[Provided records Boundary: Start]
-- ==== Sys2Proof/Machine/Bus.lean ====
section
/-! DEFINITION. The host's side: the register window, command acceptance, reset, system-memory writes and port answers
(20_memory.md R60, R61, R66, R70, R77; 60_exceptions.md R271; 70_reset_and_hazards.md R300, R301). -/

namespace Sys2Proof.Machine

/-- What a read of the register at an offset returns (10_state.md section 2, 20_memory.md R61): unmapped and misaligned offsets,
and `CMD`, read 0. -/
def State.regRead (s : State) (off : Nat) : Word :=
  match off with
  | 0x00 => Config.idValue
  | 0x04 => s.ctrl.toWord
  | 0x08 => s.ringCapReg.setWidth 32
  | 0x0C => s.srcBase
  | 0x10 => s.srcLen
  | 0x14 => s.dstBase
  | 0x18 => s.dstLen
  | 0x1C => s.data
  | 0x24 => s.statusWord
  | 0x28 => s.result
  | 0x2C => s.toEngine.report
  | 0x30 => s.ckState
  | 0x34 => s.bitacc
  | 0x38 => s.srcPos
  | 0x3C => s.dstPos
  | 0x40 => s.outCount
  | 0x44 => s.srem.setWidth 32
  | 0x48 => 0#7 ++ s.lzRem ++ s.lzDist
  | 0x4C => s.ringIdx.setWidth 32
  | 0x50 => s.ringFill.setWidth 32
  | 0x54 => s.outSat.setWidth 32
  | 0x58 => s.latch.ctrl.toWord
  | _ => 0

/-- A host write of `v` to an RW register (10_state.md R22 to R25); a write to any other offset is ignored
(20_memory.md R61). -/
def Engine.regWrite (c : Engine) (off : Nat) (v : Word) : Engine :=
  match off with
  | 0x04 => { c with ctrl := Ctrl.ofWord v }
  | 0x08 => { c with ringCapReg := BitVec.ofNat 16 (min v.toNat Config.ringMax) }
  | 0x0C => { c with srcBase := v }
  | 0x10 => { c with srcLen := v }
  | 0x14 => { c with dstBase := v }
  | 0x18 => { c with dstLen := v }
  | 0x1C => { c with data := v }
  | _ => c

/-- The offset of `CMD` (10_state.md R26). -/
def cmdOffset : Nat := 0x20

/-- Acceptance of a command: `DROP <- 0; ERR <- 0; BUSY <- 1` (60_exceptions.md R271). -/
def State.accept (s : State) : State :=
  { s with toEngine := { s.toEngine with err := .none }, drop := false, busy := true }

/-- A word that decoding rejects: `ERR` is 11, `RESULT` 0, and the command is over (60_exceptions.md R274). -/
def State.illegal (s : State) : State := s.complete (s.toEngine.takeError .illegalCmd)

/-- `CmdWrite(w)` (60_exceptions.md R271). -/
def cmdWrite (w : Word) (s : State) : Host.Outcome State Fault Refusal :=
  if s.busy then .next { s with drop := true }
  else
    match decode w with
    | .ok i => exec i s.accept
    | .error _ => .next s.accept.illegal

/-- A host register write (20_memory.md R61, R70): only an aligned access of four lanes inside the window counts, and while
`BUSY` = 1 the RW registers ignore it. -/
def busWrite (a : Addr) (lanes : List Byte) (s : State) : Host.Outcome State Fault Refusal :=
  match wordOfLanes lanes with
  | none => .next s
  | some v =>
      if s.platform.offset a = cmdOffset then cmdWrite v s
      else if s.busy then .next s
      else .next { s with toEngine := s.toEngine.regWrite (s.platform.offset a) v }

/-- The lanes a host register read of so many bytes returns (20_memory.md R61, R70): any width but four lanes reads 0. -/
def State.busLanes (s : State) (a : Addr) (bytes : Nat) : List Byte :=
  if bytes = 4 then lanesOf (s.regRead (s.platform.offset a)) else List.replicate bytes 0

/-- A host register read; it has no side effect on the core (20_memory.md R61, R73). -/
def busRead (a : Addr) (bytes : Nat) (s : State) : Host.Outcome State Fault Refusal :=
  .next { s with busReads := s.busReads ++ [s.busLanes a bytes] }

/-- The engine after the reset input (70_reset_and_hazards.md R300, R301): every state element of the core takes its reset value;
system memory, the platform and the environment's side of the ports stay (log entry 16). -/
def Engine.hwReset (c : Engine) : Engine :=
  { Engine.reset with mem := c.mem, platform := c.platform, ports := { c.ports with pullEnded := false } }

/-- The reset input: a command in progress is abandoned (70_reset_and_hazards.md R301). -/
def State.hwReset (s : State) : State :=
  { s with toEngine := s.toEngine.hwReset, busy := false, drop := false, running := none }

/-- The environment changes by `f`. A command in progress goes on: it is run again from where it was accepted, over the
answers it has had so far and the new one, which repeats every effect it has had and continues (40_bitreader.md
R125; log entry 5). -/
def deliver (f : Engine → Engine) (s : State) : Host.Outcome State Fault Refusal :=
  match s.running with
  | none => .next { s with toEngine := f s.toEngine }
  | some r => exec r.instr { s with toEngine := f r.start }

/-- One more answer to `PullByte` is ready. -/
def Engine.offerPull (c : Engine) (a : PullAnswer) : Engine :=
  { c with ports := { c.ports with pullQ := c.ports.pullQ ++ [a] } }

/-- One more pushed byte will be accepted. -/
def Engine.offerPush (c : Engine) : Engine := { c with ports := { c.ports with pushReady := c.ports.pushReady + 1 } }

/-- One more answer to `ReadDest` is ready. -/
def Engine.offerReadDest (c : Engine) (b : Byte) : Engine :=
  { c with ports := { c.ports with readDestQ := c.ports.readDestQ ++ [b] } }

/-- A byte of system memory written by the host; nothing is stored at an address the platform does not back
(log entry 15). -/
def Engine.hostStore (c : Engine) (a : Addr) (b : Byte) : Engine :=
  if c.platform.backs a then { c with mem := c.mem.write a.toNat b } else c

/-- A host write to system memory: refused in a stream's slice while a command runs (20_memory.md R77, 93_implementation_defined.md
U6), defined between commands (U8). -/
def hostMemWrite (a : Addr) (b : Byte) (s : State) : Host.Outcome State Fault Refusal :=
  if s.busy && s.latch.owns a then .refused (.sliceWriteWhileBusy a)
  else deliver (fun c => c.hostStore a b) s

/-- What happens at the ports and the reset input whatever the host's program is doing; `none` for an action of the program
itself (log entry 23). -/
def HostAction.besideProgram : HostAction → Option (State → Host.Outcome State Fault Refusal)
  | .reset => some fun s => .next s.hwReset
  | .pullAnswer p => some (deliver fun c => c.offerPull p)
  | .pushAccept => some (deliver fun c => c.offerPush)
  | .readDestAnswer b => some (deliver fun c => c.offerReadDest b)
  | .write _ _ | .read _ _ | .memWrite _ _ | .wait => none

/-- The first of the pending actions that is no action of the program, and the others. -/
def firstBesideProgram : List HostAction → Option ((State → Host.Outcome State Fault Refusal) × List HostAction)
  | [] => none
  | act :: rest =>
      match act.besideProgram with
      | some f => some (f, rest)
      | none => (firstBesideProgram rest).map fun p => (p.1, act :: p.2)

/-- The host's `wait`, the actions after it still pending in `s` (30_encoding.md R99, 70_reset_and_hazards.md R310). It is over when
`BUSY` = 0. Until then the program stands still and the host only answers ports or resets, as "while `BUSY` = 1 the host must
answer the ports" asks; with no such action pending the host goes on reading `STATUS`, which changes nothing (20_memory.md R61). -/
def hostWait (s : State) : Host.Outcome State Fault Refusal :=
  if s.busy then
    match firstBesideProgram s.hostq with
    | some (f, rest) => f { s with hostq := .wait :: rest }
    | none => .next { s with hostq := .wait :: s.hostq }
  else .next s

/-- One host action. -/
def hostAct (act : HostAction) (s : State) : Host.Outcome State Fault Refusal :=
  match act with
  | .write a lanes => busWrite a lanes s
  | .read a n => busRead a n s
  | .reset => .next s.hwReset
  | .memWrite a b => hostMemWrite a b s
  | .pullAnswer p => deliver (fun c => c.offerPull p) s
  | .pushAccept => deliver (fun c => c.offerPush) s
  | .readDestAnswer b => deliver (fun c => c.offerReadDest b) s
  | .wait => hostWait s

/-- The host's write of a command word to `CMD`. -/
def State.cmdAction (s : State) (w : Word) : HostAction :=
  .write (s.platform.mmioBase + BitVec.ofNat 32 cmdOffset) (lanesOf w)

end Sys2Proof.Machine
end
[Provided records Boundary: End]
Write down again the exact lines running from the beginning of the data to the line containing "0x54 => s.outSat.setWidth 32", with both ends included.

Task solution:
-- ==== Sys2Proof/Machine/Bus.lean ====
section
/-! DEFINITION. The host's side: the register window, command acceptance, reset, system-memory writes and port answers
(20_memory.md R60, R61, R66, R70, R77; 60_exceptions.md R271; 70_reset_and_hazards.md R300, R301). -/

namespace Sys2Proof.Machine

/-- What a read of the register at an offset returns (10_state.md section 2, 20_memory.md R61): unmapped and misaligned offsets,
and `CMD`, read 0. -/
def State.regRead (s : State) (off : Nat) : Word :=
  match off with
  | 0x00 => Config.idValue
  | 0x04 => s.ctrl.toWord
  | 0x08 => s.ringCapReg.setWidth 32
  | 0x0C => s.srcBase
  | 0x10 => s.srcLen
  | 0x14 => s.dstBase
  | 0x18 => s.dstLen
  | 0x1C => s.data
  | 0x24 => s.statusWord
  | 0x28 => s.result
  | 0x2C => s.toEngine.report
  | 0x30 => s.ckState
  | 0x34 => s.bitacc
  | 0x38 => s.srcPos
  | 0x3C => s.dstPos
  | 0x40 => s.outCount
  | 0x44 => s.srem.setWidth 32
  | 0x48 => 0#7 ++ s.lzRem ++ s.lzDist
  | 0x4C => s.ringIdx.setWidth 32
  | 0x50 => s.ringFill.setWidth 32
  | 0x54 => s.outSat.setWidth 32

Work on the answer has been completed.